***** DATA EXTRACTS *****

/-- A walk or a pedestrian clearance that a truncation ends or cuts. -/
theorem Truncated.cleared {cfg : PreemptConfig} {target : ChanSet} {s t : State} (h : Truncated cfg target s t) {c : Chan}
    (out : has target c = false) (hk : (s.chan c).kind = .pedestrian) (hi : (s.chan c).ind = .green ∨ (s.chan c).ind = .pedClear)
    {n : Nat} (clears : (s.chan c).ended.ind = .pedClear ∧ (s.chan c).ended.timer = n) :
    (t.chan c).ind = .pedClear ∧ (t.chan c).timer = if cfg.pedTruncate then min cfg.pedClear n else n := by
  rw [h.walks c out hk hi]
  obtain ⟨ind, timer⟩ := cut_pedClear ((ended_kind _).trans hk) clears.1 cfg.pedClear
  rw [clears.2] at timer
  cases cfg.pedTruncate
  · exact clears
  · exact ⟨ind, timer⟩

/-! ### EXIT (R112, R113) -/

theorem somePending_iff (s : State) : s.somePending = true ↔ ∃ q, (s.pre q).state = .pending := by
  simp [State.somePending]

theorem bestPending_none {s : State} (h : ∀ q, (s.pre q).state ≠ .pending) : s.bestPending = none := by
  cases hb : s.bestPending with
  | none => rfl
  | some p => exact absurd (bestPending_pending hb) (h p)

theorem calmRequests_of {s : State} (clocks : s.clockStarts = 0) (still : ∀ p, (s.pre p).move = none) : s.calmRequests := by
  refine ⟨if_pos clocks, ?_⟩
  unfold judgeRequests
  rw [List.find?_eq_none.mpr fun p _ => by rw [still p]; nofun]

/-- With a holder in EXIT, no other request, and no transition, owed order or clock due, the return is the next judgment. -/
theorem judge_exit {s : State} {h : Pre} (calm : s.calmRequests) (hm : s.unit.mode = .controlled) (hh : s.arb.holder = some h)
    (he : (s.pre h).state = .exit) (hc : s.seq.current = false) (ht : s.seq.transition = none) (owed : s.seq.owedEnds = 0)
    (others : ∀ q, (s.pre q).state ≠ .pending) : judge s = judgeExit s := by
  have noSlot : judgeSlot s = none := by simp only [judgeSlot, bestPending_none others]
  have noOwed : judgeOwed s = none := if_pos (by rw [owed]; exact BitVec.zero_and)
  have noFirst : judgeFirst s = none := if_pos (.inr (by rw [hh]; rfl))
  have noTermination : judgeTermination s = none := if_neg fun k => by rw [hc] at k; cases k.1
  simp only [judge, calm.1, calm.2, noSlot, noOwed, hm, noFirst, noTermination, judgeStage, judgeStart, judgeFull, judgeTrack,
    judgeDwell, hh, he, ht, Option.none_or, Option.or_none, reduceCtorEq, false_and, if_false]

/-- A preempt in EXIT with its PENDING-at-exit mark brought up to its input (R113). -/
def Preempt.marked (r : Preempt) : Preempt :=
  { r with pendingAtExit := if r.active then true else r.pendingAtExit && r.cfg.locking }

theorem exit_moves {r : Preempt} (h : r.state = .exit) : r.move = none ∧ r.marked = r ∨ r.move = some r.marked := by
  have own : r.move = if r.active && !r.pendingAtExit then some { r with pendingAtExit := true }
      else if !r.active && r.pendingAtExit && !r.cfg.locking then some { r with pendingAtExit := false } else none := by
    simp only [Preempt.move, h]
  rw [own]
  unfold Preempt.marked
  have same (b : Bool) (e : r.pendingAtExit = b) : { r with pendingAtExit := b } = r := by rw [← e]
  by_cases ha : r.active = true
  · by_cases hp : r.pendingAtExit = true
    · exact .inl ⟨by simp [ha, hp], by rw [if_pos ha]; exact same _ hp⟩
    · exact .inr (by simp [ha, hp])
  · by_cases hp : r.pendingAtExit = true
    · by_cases hl : r.cfg.locking = true
      · exact .inl ⟨by simp [ha, hl], by rw [if_neg ha, hl, Bool.and_true]⟩
      · exact .inr (by simp [ha, hp, hl])
    · have off : r.pendingAtExit = false := Bool.not_eq_true _ ▸ hp
      exact .inl ⟨by simp [off, ha], by rw [if_neg ha, off, Bool.false_and]; exact same _ off⟩

/-- Where the moves of a preempt in EXIT end (R113). -/
theorem moves_exit {r v : Preempt} (he : r.state = .exit) (hv : v.move = none)
    (k : Relation.ReflTransGen (fun r q => Preempt.move r = some q) r v) : v = r.marked := by
  rcases exit_moves he with ⟨still, e⟩ | moves
  · rw [e]; exact moves_none still k
  · rcases Relation.ReflTransGen.cases_head k with e | ⟨q, hq, k⟩
    · rw [← e, moves] at hv; cases hv
    · obtain rfl := Option.some.inj (moves.symm.trans hq)
      exact moves_none (exit_move he moves) k

/-- The clocks and the requests of a moment change no call, so no choice of a record (R40, R64). -/
theorem Requested.firstChoice {s t : State} (h : Requested s t) : t.firstChoice = s.firstChoice := by
  have latches : t.latches = s.latches := by
    refine congrArg maskOf (funext fun c => ?_)
    rcases h.green c with e | ⟨e, -⟩ <;> rw [e]
  have calls : t.calls = s.calls := by
    unfold State.calls
    rw [latches, h.frame]
    rfl
  unfold State.firstChoice
  rw [calls, h.frame]
  rfl

theorem judgeExit_eq {s : State} {h : Pre} (hh : s.arb.holder = some h) (he : (s.pre h).state = .exit) : judgeExit s =
    match s.exitRecord (s.pre h).cfg.exitKind with
    | none => none
    | some (i, drop) => some (makeCurrent i drop { s.setPre h { s.pre h with
        state := if (s.pre h).pendingAtExit then .pending else .idle, pendingAtExit := false } with
      arb := { s.arb with holder := none, interrupted := false } }) := by
  simp only [judgeExit, hh, he, if_true]
  rfl

/-- The return handover of a record that EXIT names (R112). -/
theorem judgeExit_returns {s : State} {h : Pre} (hh : s.arb.holder = some h) (he : (s.pre h).state = .exit) {i : Nat}
    {n : StepRecord} {drop : Bool} (names : s.exitRecord (s.pre h).cfg.exitKind = some (i, drop))
    (hn : s.seq.queue[i]? = some n) (hi : s.seq.mode = .single → drop = true → 1 ≤ i) :
    ∃ t, judgeExit s = some t ∧ s.HandsOver t i n drop ∧ t.arb = { s.arb with holder := none, interrupted := false } ∧
      t.pres = vset s.pres h
        { s.pre h with state := if (s.pre h).pendingAtExit then .pending else .idle, pendingAtExit := false } := by
  rw [judgeExit_eq hh he, names]
  have hands := makeCurrent_handsOver (s := { s.setPre h { s.pre h with
        state := if (s.pre h).pendingAtExit then .pending else .idle, pendingAtExit := false } with
      arb := { s.arb with holder := none, interrupted := false } }) hn hi
  obtain ⟨pres, arb⟩ := makeCurrent_slot i drop { s.setPre h { s.pre h with
        state := if (s.pre h).pendingAtExit then .pending else .idle, pendingAtExit := false } with
      arb := { s.arb with holder := none, interrupted := false } }
  exact ⟨_, rfl, ⟨hands.step, hands.cycle, hands.single, hands.classes, hands.ended, hands.kept⟩, arb, pres⟩

end Sys2Proof.Machine

/-! PROOFS. The service slot (O60). -/

namespace Sys2Proof.Machine

/-- Whether a PENDING request may take the slot (R106, R107). -/
def State.Asks (s : State) (p : Pre) : Prop := (s.pre p).state = .pending ∧
  ∀ h, s.arb.holder = some h → (s.pre h).cfg.priority < (s.pre p).cfg.priority

/-- The slot is taken by the best PENDING request, from a holder of strictly lower priority when there is one. -/
inductive State.Takes (s t : State) (p : Pre) : Prop where
  | free (hh : s.arb.holder = none) (h : s.Enters p (s.pre p) t)
  | held (h : Pre) (hh : s.arb.holder = some h) (ne : h ≠ p) (e : (s.setPre h (s.pre h).putOut).Enters p (s.pre p) t)

theorem judgeSlot_takes {s t : State} (h : judgeSlot s = some t) : ∃ p, s.bestPending = some p ∧ s.Asks p ∧ s.Takes t p := by
  obtain ⟨p, hp, ⟨hh, rfl⟩ | ⟨q, hq, lt, rfl⟩⟩ := judgeSlot_some h
  · exact ⟨p, hp, ⟨bestPending_pending hp, fun x e => by rw [hh] at e; cases e⟩, .free hh (enterService_enters rfl)⟩
  · have ne : q ≠ p := by rintro rfl; exact lt_irrefl _ lt
    refine ⟨p, hp, ⟨bestPending_pending hp, fun x e => ?_⟩, .held q hq ne (enterService_enters ?_)⟩
    · rw [hq] at e
      rw [← Option.some.inj e]
      exact lt
    · rw [setPre_get, if_neg ne.symm]

theorem judgeSlot_none_iff (s : State) : judgeSlot s = none ↔ ∀ p, ¬ s.Asks p := by
  obtain ⟨empty, best⟩ := bestPending_best s
  refine ⟨fun e p ⟨pending, lower⟩ => ?_, fun k => ?_⟩
  · cases hb : s.bestPending with
    | none => exact empty hb p trivial pending
    | some q =>
      cases hh : s.arb.holder with
      | none => simp [judgeSlot, hb, hh] at e
      | some h =>
        have lt := lower h hh
        have least : (s.pre h).cfg.priority < (s.pre q).cfg.priority := by
          rcases (best q hb).2.2 p trivial pending with y | ⟨y, -⟩ <;> omega
        simp [judgeSlot, hb, hh, least] at e
  · cases e : judgeSlot s with
    | none => rfl
    | some t =>
      obtain ⟨p, -, asks, -⟩ := judgeSlot_takes e
      exact absurd asks (k p)

/-- What the slot's new holder and its old one become, and what is truncated. -/
theorem State.Takes.shares {s t : State} {p : Pre} (k : s.Takes t p) :
    t.arb = { s.arb with holder := some p, interrupted := s.arb.interrupted || s.seq.current } ∧
    (t.seq.current = false ∧ t.seq.queue = s.seq.queue ∧ t.seq.position = s.seq.position) ∧
    (∃ x, t.seq.transition = some x ∧ x.target = (s.pre p).firstTarget ∧ x.owner = .preempt) ∧
    t.pre p = { s.pre p with
      state := .entry, serviceTimer := 0, pendingAtExit := false
      stage := if t.seq.owedEnds = 0 then .clearing else .minimum } ∧
    (∀ h, s.arb.holder = some h → t.pre h = (s.pre h).putOut) ∧
    ∃ x : State, x.chans = s.chans ∧ x.greens = s.greens ∧ Truncated (s.pre p).cfg (s.pre p).firstTarget x t := by
  cases k with
  | free hh e =>
    refine ⟨e.arb, e.stopped, e.towards, (e.pre p).trans (if_pos rfl), fun h k => ?_, e.truncates⟩
    rw [hh] at k
    cases k
  | held q hq ne e =>
    refine ⟨e.arb, e.stopped, e.towards, (e.pre p).trans (if_pos rfl), fun h k => ?_, e.truncates⟩
    obtain rfl := Option.some.inj (hq.symm.trans k)
    rw [e.pre, if_neg ne, setPre_get, if_pos rfl]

*****

◆ YOUR GOAL ◆
Exactly as they appear, retype the lines from the start of the records through the line containing "(out : has target".

◆ RESPONSE AREA ◆
/-- A walk or a pedestrian clearance that a truncation ends or cuts. -/
theorem Truncated.cleared {cfg : PreemptConfig} {target : ChanSet} {s t : State} (h : Truncated cfg target s t) {c : Chan}
    (out : has target c = false) (hk : (s.chan c).kind = .pedestrian) (hi : (s.chan c).ind = .green ∨ (s.chan c).ind = .pedClear)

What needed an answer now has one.